■ **TASK PROMPT**
Reproduce the top of the data verbatim, through and including the line that contains "rw [← hits] at htook hrun".

^^^^^^^^^^^^^^^^

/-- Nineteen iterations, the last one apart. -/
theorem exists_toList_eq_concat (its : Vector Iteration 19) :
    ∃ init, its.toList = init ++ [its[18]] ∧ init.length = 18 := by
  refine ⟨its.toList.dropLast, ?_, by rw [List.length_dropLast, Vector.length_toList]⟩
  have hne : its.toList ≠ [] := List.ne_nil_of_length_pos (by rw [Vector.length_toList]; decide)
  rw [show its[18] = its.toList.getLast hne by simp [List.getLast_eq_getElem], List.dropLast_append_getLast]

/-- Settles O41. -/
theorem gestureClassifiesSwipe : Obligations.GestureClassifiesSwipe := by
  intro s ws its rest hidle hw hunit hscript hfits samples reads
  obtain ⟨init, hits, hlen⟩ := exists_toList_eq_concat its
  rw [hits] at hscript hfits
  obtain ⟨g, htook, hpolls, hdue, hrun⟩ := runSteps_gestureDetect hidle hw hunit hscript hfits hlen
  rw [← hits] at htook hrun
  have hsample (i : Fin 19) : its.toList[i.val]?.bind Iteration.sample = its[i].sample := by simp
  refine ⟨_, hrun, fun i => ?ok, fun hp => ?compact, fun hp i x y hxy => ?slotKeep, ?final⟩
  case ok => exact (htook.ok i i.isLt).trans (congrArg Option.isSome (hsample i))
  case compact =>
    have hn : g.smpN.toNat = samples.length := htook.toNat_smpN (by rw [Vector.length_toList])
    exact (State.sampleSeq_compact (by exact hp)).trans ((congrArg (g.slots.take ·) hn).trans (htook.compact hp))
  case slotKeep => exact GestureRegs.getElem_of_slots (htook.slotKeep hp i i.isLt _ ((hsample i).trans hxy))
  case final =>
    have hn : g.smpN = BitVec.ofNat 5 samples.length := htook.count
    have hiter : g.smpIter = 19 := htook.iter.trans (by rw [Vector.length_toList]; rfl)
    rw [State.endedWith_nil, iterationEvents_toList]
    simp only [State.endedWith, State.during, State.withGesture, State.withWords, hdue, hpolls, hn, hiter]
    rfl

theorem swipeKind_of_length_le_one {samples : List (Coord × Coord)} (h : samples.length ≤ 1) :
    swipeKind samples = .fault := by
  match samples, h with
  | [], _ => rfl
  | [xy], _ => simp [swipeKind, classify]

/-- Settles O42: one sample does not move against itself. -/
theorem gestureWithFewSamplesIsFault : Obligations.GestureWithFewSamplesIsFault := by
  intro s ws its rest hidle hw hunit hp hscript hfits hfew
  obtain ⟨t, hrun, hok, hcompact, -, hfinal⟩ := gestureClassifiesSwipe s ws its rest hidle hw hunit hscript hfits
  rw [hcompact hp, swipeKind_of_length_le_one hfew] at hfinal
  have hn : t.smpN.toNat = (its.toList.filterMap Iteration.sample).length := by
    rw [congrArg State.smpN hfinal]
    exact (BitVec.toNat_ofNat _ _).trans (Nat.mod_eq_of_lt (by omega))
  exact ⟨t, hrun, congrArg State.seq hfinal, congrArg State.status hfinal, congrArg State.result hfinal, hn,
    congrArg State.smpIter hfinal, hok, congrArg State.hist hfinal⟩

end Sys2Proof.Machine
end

^^^^^^^^^^^^^^^^

■ **TASK ANSWER**
/-- Nineteen iterations, the last one apart. -/
theorem exists_toList_eq_concat (its : Vector Iteration 19) :
    ∃ init, its.toList = init ++ [its[18]] ∧ init.length = 18 := by
  refine ⟨its.toList.dropLast, ?_, by rw [List.length_dropLast, Vector.length_toList]⟩
  have hne : its.toList ≠ [] := List.ne_nil_of_length_pos (by rw [Vector.length_toList]; decide)
  rw [show its[18] = its.toList.getLast hne by simp [List.getLast_eq_getElem], List.dropLast_append_getLast]

/-- Settles O41. -/
theorem gestureClassifiesSwipe : Obligations.GestureClassifiesSwipe := by
  intro s ws its rest hidle hw hunit hscript hfits samples reads
  obtain ⟨init, hits, hlen⟩ := exists_toList_eq_concat its
  rw [hits] at hscript hfits
  obtain ⟨g, htook, hpolls, hdue, hrun⟩ := runSteps_gestureDetect hidle hw hunit hscript hfits hlen
  rw [← hits] at htook hrun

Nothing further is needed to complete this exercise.